Collected data:
================================
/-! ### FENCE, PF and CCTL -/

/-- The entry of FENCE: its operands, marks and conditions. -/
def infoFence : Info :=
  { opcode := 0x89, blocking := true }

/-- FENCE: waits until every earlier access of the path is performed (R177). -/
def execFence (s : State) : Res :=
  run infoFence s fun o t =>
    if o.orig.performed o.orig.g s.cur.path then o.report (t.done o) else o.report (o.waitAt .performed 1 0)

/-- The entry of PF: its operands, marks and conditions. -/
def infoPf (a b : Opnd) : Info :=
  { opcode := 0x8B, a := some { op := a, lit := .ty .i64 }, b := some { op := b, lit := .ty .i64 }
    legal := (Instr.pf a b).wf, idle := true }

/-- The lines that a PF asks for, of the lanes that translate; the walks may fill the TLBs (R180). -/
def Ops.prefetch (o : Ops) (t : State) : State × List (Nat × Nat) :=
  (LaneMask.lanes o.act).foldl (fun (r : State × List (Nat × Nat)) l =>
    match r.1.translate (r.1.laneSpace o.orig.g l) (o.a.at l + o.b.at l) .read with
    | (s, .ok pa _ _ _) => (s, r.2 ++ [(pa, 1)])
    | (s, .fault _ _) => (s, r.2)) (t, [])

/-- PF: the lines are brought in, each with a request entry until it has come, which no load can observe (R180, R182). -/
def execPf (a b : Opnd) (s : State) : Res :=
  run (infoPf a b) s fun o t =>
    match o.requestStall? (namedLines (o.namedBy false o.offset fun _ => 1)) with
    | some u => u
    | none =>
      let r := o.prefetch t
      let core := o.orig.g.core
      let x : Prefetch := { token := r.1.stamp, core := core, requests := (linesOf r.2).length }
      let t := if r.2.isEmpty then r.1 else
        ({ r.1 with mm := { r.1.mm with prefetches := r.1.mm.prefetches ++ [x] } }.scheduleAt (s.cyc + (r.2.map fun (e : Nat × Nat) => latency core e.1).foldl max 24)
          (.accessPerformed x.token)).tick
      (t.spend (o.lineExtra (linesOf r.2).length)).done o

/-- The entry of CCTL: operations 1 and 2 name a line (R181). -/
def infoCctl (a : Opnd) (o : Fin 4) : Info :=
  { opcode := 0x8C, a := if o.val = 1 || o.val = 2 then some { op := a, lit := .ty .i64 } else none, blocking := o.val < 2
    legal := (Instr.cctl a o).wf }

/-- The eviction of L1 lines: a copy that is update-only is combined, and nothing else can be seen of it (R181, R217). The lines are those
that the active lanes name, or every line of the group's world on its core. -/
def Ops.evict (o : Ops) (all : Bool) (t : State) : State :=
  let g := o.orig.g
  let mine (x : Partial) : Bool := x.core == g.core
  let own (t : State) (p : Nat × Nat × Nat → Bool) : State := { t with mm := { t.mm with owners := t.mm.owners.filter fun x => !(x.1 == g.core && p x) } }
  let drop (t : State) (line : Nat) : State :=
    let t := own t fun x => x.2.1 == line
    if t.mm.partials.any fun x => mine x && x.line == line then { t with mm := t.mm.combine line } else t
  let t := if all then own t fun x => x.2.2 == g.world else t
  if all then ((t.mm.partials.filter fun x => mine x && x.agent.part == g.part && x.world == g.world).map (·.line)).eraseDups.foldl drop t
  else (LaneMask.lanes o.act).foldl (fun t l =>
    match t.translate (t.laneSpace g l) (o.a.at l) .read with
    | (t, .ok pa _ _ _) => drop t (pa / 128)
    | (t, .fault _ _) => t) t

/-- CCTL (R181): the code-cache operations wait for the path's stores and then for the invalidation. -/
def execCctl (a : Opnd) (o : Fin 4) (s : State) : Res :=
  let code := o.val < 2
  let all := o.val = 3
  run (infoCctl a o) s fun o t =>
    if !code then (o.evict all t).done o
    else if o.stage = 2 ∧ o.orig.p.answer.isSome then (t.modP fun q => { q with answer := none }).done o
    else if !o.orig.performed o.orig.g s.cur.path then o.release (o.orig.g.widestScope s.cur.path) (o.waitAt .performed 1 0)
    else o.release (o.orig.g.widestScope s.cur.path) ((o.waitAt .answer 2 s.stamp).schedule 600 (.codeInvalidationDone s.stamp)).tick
================================
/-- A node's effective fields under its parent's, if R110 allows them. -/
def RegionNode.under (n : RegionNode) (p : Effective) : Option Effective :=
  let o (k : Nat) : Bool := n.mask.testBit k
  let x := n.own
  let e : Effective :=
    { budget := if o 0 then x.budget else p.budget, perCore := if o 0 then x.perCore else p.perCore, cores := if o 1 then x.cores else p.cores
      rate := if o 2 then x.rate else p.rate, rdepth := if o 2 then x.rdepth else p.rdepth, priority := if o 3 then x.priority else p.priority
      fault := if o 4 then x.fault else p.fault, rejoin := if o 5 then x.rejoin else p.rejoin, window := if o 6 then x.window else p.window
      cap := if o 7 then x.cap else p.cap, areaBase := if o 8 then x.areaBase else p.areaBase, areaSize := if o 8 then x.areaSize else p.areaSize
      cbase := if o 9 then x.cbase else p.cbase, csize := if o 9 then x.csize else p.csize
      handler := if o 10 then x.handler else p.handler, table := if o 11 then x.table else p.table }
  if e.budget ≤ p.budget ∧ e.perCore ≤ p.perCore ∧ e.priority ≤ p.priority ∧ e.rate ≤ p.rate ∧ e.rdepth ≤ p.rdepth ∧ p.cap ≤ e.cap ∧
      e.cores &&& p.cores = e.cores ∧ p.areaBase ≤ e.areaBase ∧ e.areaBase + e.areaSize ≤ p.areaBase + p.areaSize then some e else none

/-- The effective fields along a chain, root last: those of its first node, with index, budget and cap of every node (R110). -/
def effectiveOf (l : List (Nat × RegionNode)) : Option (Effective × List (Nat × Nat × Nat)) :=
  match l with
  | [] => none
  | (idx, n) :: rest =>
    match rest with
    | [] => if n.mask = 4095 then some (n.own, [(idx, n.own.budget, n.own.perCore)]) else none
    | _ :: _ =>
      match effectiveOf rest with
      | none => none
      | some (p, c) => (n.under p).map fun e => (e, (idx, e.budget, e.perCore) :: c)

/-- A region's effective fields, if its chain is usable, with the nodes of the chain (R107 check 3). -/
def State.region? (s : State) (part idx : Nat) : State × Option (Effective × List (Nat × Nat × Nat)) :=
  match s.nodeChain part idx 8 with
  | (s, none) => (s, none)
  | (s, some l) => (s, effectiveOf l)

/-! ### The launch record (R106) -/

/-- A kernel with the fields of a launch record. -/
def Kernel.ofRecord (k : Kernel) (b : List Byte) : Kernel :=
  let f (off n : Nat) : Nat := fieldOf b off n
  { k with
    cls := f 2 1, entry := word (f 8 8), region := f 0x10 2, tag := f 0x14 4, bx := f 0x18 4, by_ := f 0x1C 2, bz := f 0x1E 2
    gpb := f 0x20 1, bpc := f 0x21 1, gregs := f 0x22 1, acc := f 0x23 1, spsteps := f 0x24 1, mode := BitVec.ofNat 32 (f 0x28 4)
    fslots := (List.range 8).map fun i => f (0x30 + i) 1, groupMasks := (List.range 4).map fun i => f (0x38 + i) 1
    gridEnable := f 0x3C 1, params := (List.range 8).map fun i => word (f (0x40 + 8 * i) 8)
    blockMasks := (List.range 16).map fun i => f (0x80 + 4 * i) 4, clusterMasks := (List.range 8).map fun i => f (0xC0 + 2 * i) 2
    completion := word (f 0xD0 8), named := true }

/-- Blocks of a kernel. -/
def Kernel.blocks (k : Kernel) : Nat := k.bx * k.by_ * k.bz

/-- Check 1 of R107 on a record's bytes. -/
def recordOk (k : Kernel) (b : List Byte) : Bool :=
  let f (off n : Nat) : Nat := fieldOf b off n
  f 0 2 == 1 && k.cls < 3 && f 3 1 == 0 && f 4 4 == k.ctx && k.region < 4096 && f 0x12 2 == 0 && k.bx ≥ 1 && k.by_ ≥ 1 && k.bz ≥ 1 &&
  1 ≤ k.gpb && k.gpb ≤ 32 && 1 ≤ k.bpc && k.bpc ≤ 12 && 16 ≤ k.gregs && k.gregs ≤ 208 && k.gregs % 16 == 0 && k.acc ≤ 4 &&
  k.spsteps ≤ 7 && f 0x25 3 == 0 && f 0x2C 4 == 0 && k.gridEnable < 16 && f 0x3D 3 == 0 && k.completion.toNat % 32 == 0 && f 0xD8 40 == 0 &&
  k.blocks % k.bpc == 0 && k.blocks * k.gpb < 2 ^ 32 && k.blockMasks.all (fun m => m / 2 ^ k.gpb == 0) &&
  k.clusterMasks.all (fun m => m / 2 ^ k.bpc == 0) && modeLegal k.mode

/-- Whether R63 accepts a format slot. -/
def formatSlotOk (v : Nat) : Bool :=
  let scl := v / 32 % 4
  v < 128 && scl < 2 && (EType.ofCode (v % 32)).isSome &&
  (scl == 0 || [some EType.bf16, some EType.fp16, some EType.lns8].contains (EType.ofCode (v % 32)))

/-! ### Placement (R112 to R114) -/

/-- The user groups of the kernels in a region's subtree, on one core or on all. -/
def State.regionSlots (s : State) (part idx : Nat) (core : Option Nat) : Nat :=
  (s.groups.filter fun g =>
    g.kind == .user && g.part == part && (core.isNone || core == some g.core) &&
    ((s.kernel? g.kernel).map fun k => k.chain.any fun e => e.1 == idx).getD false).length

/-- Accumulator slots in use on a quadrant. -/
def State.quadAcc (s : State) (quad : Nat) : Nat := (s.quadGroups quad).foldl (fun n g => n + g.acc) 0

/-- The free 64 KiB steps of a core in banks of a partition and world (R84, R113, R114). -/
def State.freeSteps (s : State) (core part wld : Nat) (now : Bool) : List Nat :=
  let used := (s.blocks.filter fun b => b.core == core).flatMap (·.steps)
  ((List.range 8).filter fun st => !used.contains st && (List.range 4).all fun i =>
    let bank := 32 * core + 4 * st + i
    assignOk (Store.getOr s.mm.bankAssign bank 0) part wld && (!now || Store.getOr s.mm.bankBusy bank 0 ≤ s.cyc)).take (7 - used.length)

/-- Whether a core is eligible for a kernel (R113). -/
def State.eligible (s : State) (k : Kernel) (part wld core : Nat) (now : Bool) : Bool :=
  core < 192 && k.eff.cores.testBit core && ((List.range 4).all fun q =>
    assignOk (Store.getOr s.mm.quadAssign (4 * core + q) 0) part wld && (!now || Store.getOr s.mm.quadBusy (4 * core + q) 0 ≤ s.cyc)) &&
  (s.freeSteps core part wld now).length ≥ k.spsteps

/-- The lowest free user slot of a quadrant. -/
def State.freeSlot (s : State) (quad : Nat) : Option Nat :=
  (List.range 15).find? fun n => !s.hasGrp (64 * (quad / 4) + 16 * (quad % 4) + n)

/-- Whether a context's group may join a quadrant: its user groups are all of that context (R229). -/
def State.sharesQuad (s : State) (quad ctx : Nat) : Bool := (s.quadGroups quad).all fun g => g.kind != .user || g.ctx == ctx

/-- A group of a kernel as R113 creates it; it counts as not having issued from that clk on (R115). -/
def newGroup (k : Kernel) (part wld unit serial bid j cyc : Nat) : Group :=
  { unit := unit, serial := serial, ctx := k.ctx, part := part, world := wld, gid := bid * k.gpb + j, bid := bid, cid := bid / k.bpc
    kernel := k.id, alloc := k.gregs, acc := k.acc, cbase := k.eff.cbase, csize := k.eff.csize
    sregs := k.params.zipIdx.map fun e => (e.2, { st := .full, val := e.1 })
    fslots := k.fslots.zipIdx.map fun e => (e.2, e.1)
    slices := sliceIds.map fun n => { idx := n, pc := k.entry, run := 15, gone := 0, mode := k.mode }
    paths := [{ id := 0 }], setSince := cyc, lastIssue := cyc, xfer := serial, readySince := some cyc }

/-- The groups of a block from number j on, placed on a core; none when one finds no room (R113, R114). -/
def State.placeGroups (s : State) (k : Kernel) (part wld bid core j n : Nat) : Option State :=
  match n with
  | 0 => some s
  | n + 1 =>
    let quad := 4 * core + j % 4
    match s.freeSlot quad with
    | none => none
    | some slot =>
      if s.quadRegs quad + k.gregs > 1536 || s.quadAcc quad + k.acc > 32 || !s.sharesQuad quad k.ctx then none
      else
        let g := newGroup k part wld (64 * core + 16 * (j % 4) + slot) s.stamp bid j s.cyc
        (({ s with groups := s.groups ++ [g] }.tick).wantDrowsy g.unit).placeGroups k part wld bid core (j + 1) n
================================
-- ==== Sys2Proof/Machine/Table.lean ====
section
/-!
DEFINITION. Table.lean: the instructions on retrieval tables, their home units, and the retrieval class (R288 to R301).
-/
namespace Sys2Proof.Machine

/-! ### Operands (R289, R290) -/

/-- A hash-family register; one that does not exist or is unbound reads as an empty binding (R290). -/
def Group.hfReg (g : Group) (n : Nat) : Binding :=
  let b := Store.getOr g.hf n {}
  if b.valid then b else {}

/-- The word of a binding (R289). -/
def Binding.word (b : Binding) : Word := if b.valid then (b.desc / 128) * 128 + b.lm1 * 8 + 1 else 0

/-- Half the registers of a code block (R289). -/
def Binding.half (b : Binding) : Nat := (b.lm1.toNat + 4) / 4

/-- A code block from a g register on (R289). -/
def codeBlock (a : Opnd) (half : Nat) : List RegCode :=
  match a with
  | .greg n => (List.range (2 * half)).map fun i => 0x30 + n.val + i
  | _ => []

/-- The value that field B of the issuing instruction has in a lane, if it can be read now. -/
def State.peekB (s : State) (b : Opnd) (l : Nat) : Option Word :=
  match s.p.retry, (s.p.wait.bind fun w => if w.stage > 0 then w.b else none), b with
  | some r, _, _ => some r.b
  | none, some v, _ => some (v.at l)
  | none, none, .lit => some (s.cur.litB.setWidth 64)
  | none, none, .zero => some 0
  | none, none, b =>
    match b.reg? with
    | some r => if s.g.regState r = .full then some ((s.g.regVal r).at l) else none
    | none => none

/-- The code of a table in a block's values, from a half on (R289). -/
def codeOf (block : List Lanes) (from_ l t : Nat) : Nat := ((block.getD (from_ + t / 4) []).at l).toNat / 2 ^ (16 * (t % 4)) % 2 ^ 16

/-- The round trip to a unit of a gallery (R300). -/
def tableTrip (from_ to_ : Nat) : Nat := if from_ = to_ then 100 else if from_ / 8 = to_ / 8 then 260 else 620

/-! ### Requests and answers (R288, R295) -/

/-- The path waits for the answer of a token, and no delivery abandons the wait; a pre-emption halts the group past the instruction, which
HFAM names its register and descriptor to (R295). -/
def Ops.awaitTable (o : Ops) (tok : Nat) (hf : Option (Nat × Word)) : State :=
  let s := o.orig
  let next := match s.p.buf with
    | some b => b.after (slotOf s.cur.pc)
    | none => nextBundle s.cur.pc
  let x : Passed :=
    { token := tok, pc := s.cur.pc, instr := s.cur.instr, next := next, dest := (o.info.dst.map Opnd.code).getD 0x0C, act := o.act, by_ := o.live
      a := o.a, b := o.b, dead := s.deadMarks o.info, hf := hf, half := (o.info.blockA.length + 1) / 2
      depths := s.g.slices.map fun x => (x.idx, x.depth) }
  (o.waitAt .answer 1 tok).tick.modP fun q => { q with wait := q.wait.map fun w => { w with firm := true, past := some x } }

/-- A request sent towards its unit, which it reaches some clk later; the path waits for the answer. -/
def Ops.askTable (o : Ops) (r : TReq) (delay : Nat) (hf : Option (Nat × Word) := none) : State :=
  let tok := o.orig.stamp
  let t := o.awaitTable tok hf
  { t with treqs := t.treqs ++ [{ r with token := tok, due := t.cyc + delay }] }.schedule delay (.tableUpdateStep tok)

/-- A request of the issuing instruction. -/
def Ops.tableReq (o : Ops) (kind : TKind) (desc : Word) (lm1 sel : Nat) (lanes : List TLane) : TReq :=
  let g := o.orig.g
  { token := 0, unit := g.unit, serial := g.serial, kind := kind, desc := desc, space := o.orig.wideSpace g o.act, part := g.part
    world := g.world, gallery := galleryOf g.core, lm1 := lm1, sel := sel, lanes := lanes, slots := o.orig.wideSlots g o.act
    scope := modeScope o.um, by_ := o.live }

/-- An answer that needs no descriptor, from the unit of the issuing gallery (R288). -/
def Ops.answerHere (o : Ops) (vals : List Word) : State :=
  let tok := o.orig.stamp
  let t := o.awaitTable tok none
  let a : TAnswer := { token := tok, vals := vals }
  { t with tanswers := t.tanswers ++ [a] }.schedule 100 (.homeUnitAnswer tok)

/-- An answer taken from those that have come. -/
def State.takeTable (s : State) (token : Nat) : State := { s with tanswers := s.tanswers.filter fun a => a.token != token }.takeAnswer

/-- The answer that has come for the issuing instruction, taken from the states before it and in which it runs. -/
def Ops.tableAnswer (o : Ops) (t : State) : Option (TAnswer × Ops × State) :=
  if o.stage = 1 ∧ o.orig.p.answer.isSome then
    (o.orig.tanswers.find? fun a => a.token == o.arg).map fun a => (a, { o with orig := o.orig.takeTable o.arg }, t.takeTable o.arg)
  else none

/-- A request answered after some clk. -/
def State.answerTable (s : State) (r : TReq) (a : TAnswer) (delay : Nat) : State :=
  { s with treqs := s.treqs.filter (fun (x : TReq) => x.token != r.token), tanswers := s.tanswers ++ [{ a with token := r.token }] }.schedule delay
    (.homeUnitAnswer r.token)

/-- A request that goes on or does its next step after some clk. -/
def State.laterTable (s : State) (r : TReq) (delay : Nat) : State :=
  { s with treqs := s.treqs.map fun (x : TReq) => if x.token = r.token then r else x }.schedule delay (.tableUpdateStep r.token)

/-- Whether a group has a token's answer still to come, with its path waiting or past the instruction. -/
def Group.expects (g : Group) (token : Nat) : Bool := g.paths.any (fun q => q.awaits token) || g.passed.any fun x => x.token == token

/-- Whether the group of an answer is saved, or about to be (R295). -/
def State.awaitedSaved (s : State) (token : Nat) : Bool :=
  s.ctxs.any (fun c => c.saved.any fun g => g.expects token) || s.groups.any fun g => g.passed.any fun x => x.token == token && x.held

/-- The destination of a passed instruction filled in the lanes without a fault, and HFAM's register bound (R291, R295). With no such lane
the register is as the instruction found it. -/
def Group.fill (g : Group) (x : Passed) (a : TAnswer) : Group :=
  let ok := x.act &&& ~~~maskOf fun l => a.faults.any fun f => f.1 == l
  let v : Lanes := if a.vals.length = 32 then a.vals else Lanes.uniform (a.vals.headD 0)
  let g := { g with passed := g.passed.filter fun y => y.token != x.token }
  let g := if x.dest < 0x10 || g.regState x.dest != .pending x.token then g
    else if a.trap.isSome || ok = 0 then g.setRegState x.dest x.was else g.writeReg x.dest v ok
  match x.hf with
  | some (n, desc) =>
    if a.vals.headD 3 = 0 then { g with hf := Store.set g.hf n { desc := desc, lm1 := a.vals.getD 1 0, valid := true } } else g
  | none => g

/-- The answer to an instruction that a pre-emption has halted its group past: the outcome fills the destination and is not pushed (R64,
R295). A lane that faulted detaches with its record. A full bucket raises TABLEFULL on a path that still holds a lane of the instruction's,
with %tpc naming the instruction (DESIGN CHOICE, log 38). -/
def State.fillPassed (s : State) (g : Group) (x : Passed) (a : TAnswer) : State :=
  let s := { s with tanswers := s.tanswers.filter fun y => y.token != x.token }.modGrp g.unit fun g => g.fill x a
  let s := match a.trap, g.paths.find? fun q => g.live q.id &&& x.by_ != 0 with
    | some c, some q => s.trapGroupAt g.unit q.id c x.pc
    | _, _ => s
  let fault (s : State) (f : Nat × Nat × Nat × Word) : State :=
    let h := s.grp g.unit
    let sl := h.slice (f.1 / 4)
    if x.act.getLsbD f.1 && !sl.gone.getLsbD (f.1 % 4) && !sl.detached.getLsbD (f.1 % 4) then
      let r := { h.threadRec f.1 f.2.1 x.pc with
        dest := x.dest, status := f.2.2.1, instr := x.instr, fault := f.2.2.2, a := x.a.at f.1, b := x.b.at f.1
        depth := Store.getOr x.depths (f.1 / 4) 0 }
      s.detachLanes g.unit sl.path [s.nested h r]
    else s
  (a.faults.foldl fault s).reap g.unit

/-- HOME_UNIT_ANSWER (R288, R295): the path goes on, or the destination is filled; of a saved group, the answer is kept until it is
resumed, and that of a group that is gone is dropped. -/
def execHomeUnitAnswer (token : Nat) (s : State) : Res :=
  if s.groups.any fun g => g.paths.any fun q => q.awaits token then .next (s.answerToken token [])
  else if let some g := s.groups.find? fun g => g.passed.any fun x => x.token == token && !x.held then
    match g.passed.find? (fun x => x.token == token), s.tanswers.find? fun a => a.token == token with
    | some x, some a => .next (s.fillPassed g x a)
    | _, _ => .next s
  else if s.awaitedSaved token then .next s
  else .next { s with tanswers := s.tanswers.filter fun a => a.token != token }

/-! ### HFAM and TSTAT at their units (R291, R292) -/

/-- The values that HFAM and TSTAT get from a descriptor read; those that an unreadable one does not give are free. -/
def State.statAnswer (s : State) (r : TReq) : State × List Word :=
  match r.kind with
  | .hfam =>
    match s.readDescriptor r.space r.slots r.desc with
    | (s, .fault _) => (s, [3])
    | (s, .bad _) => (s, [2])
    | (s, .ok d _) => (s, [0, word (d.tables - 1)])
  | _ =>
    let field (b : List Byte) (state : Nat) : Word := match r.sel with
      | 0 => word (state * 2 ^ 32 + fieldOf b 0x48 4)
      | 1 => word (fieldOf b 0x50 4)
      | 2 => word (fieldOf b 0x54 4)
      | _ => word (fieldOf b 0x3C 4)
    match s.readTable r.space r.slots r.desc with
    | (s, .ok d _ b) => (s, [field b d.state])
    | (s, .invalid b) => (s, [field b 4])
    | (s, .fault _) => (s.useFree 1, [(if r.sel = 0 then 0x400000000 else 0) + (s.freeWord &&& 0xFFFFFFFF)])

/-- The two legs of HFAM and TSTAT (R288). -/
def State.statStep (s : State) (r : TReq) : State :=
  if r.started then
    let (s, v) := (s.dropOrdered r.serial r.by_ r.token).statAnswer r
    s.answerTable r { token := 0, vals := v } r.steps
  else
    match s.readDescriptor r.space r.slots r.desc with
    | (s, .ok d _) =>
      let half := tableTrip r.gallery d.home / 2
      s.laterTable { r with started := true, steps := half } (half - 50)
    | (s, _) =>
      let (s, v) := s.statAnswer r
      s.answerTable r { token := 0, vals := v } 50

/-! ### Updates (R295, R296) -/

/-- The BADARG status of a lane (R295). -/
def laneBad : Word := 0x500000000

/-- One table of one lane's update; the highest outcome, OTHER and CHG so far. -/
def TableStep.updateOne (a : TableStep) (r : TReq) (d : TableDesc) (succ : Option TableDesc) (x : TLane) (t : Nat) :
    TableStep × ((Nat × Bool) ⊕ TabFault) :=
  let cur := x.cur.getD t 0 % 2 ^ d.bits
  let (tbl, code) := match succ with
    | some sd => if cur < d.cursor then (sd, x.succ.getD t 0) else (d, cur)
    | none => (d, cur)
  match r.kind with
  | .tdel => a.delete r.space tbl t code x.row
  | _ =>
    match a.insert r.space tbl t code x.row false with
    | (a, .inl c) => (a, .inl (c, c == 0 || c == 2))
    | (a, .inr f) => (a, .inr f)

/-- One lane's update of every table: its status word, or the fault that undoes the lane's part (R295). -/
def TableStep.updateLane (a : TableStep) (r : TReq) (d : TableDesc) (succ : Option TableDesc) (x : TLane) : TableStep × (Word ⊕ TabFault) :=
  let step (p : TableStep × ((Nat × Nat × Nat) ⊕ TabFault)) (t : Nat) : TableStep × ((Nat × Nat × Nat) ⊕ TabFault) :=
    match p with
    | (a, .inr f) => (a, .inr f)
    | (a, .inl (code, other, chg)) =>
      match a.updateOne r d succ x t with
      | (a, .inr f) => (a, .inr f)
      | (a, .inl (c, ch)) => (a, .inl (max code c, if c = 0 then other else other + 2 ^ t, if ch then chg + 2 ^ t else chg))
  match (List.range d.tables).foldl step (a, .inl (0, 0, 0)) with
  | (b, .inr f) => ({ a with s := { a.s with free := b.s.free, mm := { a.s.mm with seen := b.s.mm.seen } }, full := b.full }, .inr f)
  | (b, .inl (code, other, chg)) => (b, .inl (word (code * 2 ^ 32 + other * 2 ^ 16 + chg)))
================================
# TASK OBJECTIVE:
The lines you need are those with the word "waitAt"; list them from the entries.

# TASK RESULT:
    if o.orig.performed o.orig.g s.cur.path then o.report (t.done o) else o.report (o.waitAt .performed 1 0)
    else if !o.orig.performed o.orig.g s.cur.path then o.release (o.orig.g.widestScope s.cur.path) (o.waitAt .performed 1 0)
    else o.release (o.orig.g.widestScope s.cur.path) ((o.waitAt .answer 2 s.stamp).schedule 600 (.codeInvalidationDone s.stamp)).tick
  (o.waitAt .answer 1 tok).tick.modP fun q => { q with wait := q.wait.map fun w => { w with firm := true, past := some x } }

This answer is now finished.